**Data for processing:**
theorem execReadFold_frame (h : CmdHdr) (p : ReadFoldParams) (s : State) {m : Nat} (h_sub : 67110530 &&& m = 67110530) :
    outHide m (execReadFold h p s) = some (s.hide m) := outHide_mono h_sub (by simp [execReadFold])
theorem execReadRange_frame (h : CmdHdr) (p : ReadRangeParams) (s : State) {m : Nat} (h_sub : 67110530 &&& m = 67110530) :
    outHide m (execReadRange h p s) = some (s.hide m) := outHide_mono h_sub (by simp [execReadRange])
theorem execReadIndex_frame (h : CmdHdr) (p : ReadIndexParams) (s : State) {m : Nat} (h_sub : 67110530 &&& m = 67110530) :
    outHide m (execReadIndex h p s) = some (s.hide m) := outHide_mono h_sub (by simp [execReadIndex])
theorem execEngineJobStart_frame (u : JobUpset) (s : State) {m : Nat} (h_sub : 135269794 &&& m = 135269794) : outHide m (execEngineJobStart s u) = some (s.hide m) :=
  outHide_mono h_sub <| by
  unfold execEngineJobStart; rw [outHide_next]; congr 1
  split
  · rfl
  · split
    · rfl
    · rename_i h; have hp := pickFree_hide _ _ _ h (m := 135269794) rfl; dsimp only at hp ⊢; rw [hide_ite]; simp [hp]

theorem execCompress_frame (h : CmdHdr) (p : CompressParams) (s : State) {m : Nat} (h_sub : 68158594 &&& m = 68158594) :
    outHide m (execCompress h p s) = some (s.hide m) := outHide_mono h_sub (by simp [execCompress])
theorem execDecompress_frame (h : CmdHdr) (p : DecompressParams) (s : State) {m : Nat} (h_sub : 68158594 &&& m = 68158594) :
    outHide m (execDecompress h p s) = some (s.hide m) := outHide_mono h_sub (by simp [execDecompress])
theorem execDecompressionEccError_frame (d : Fin 32) (s : State) {m : Nat} (h_sub : 141563298 &&& m = 141563298) :
    outHide m (execDecompressionEccError d s) = some (s.hide m) := outHide_mono h_sub (by simp [execDecompressionEccError])
theorem execSqDoorbell_frame (n : Fin 16) (value : BitVec 32) (s : State) {m : Nat} (h_sub : 258 &&& m = 258) :
    outHide m (execSqDoorbell n value s) = some (s.hide m) := outHide_mono h_sub (by simp [execSqDoorbell])
theorem execCqDoorbell_frame (n : Fin 16) (value : BitVec 32) (s : State) {m : Nat} (h_sub : 258 &&& m = 258) :
    outHide m (execCqDoorbell n value s) = some (s.hide m) := outHide_mono h_sub (by simp [execCqDoorbell])
theorem execCommandFetch_frame (s : State) {m : Nat} (h_sub : 3202 &&& m = 3202) : outHide m (execCommandFetch s) = some (s.hide m) :=
  outHide_mono h_sub <| by
  unfold execCommandFetch; rw [outHide_next]; congr 1
  refine hide_if rfl ?_
  split
  · rfl
  · dsimp only; simp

**What is required:**
Whatever the number of entries above, each one is to be copied exactly.

**Solution for this problem:**
theorem execReadFold_frame (h : CmdHdr) (p : ReadFoldParams) (s : State) {m : Nat} (h_sub : 67110530 &&& m = 67110530) :
    outHide m (execReadFold h p s) = some (s.hide m) := outHide_mono h_sub (by simp [execReadFold])
theorem execReadRange_frame (h : CmdHdr) (p : ReadRangeParams) (s : State) {m : Nat} (h_sub : 67110530 &&& m = 67110530) :
    outHide m (execReadRange h p s) = some (s.hide m) := outHide_mono h_sub (by simp [execReadRange])
theorem execReadIndex_frame (h : CmdHdr) (p : ReadIndexParams) (s : State) {m : Nat} (h_sub : 67110530 &&& m = 67110530) :
    outHide m (execReadIndex h p s) = some (s.hide m) := outHide_mono h_sub (by simp [execReadIndex])
theorem execEngineJobStart_frame (u : JobUpset) (s : State) {m : Nat} (h_sub : 135269794 &&& m = 135269794) : outHide m (execEngineJobStart s u) = some (s.hide m) :=
  outHide_mono h_sub <| by
  unfold execEngineJobStart; rw [outHide_next]; congr 1
  split
  · rfl
  · split
    · rfl
    · rename_i h; have hp := pickFree_hide _ _ _ h (m := 135269794) rfl; dsimp only at hp ⊢; rw [hide_ite]; simp [hp]

theorem execCompress_frame (h : CmdHdr) (p : CompressParams) (s : State) {m : Nat} (h_sub : 68158594 &&& m = 68158594) :
    outHide m (execCompress h p s) = some (s.hide m) := outHide_mono h_sub (by simp [execCompress])
theorem execDecompress_frame (h : CmdHdr) (p : DecompressParams) (s : State) {m : Nat} (h_sub : 68158594 &&& m = 68158594) :
    outHide m (execDecompress h p s) = some (s.hide m) := outHide_mono h_sub (by simp [execDecompress])
theorem execDecompressionEccError_frame (d : Fin 32) (s : State) {m : Nat} (h_sub : 141563298 &&& m = 141563298) :
    outHide m (execDecompressionEccError d s) = some (s.hide m) := outHide_mono h_sub (by simp [execDecompressionEccError])
theorem execSqDoorbell_frame (n : Fin 16) (value : BitVec 32) (s : State) {m : Nat} (h_sub : 258 &&& m = 258) :
    outHide m (execSqDoorbell n value s) = some (s.hide m) := outHide_mono h_sub (by simp [execSqDoorbell])
theorem execCqDoorbell_frame (n : Fin 16) (value : BitVec 32) (s : State) {m : Nat} (h_sub : 258 &&& m = 258) :
    outHide m (execCqDoorbell n value s) = some (s.hide m) := outHide_mono h_sub (by simp [execCqDoorbell])
theorem execCommandFetch_frame (s : State) {m : Nat} (h_sub : 3202 &&& m = 3202) : outHide m (execCommandFetch s) = some (s.hide m) :=
  outHide_mono h_sub <| by
  unfold execCommandFetch; rw [outHide_next]; congr 1
  refine hide_if rfl ?_
  split
  · rfl
  · dsimp only; simp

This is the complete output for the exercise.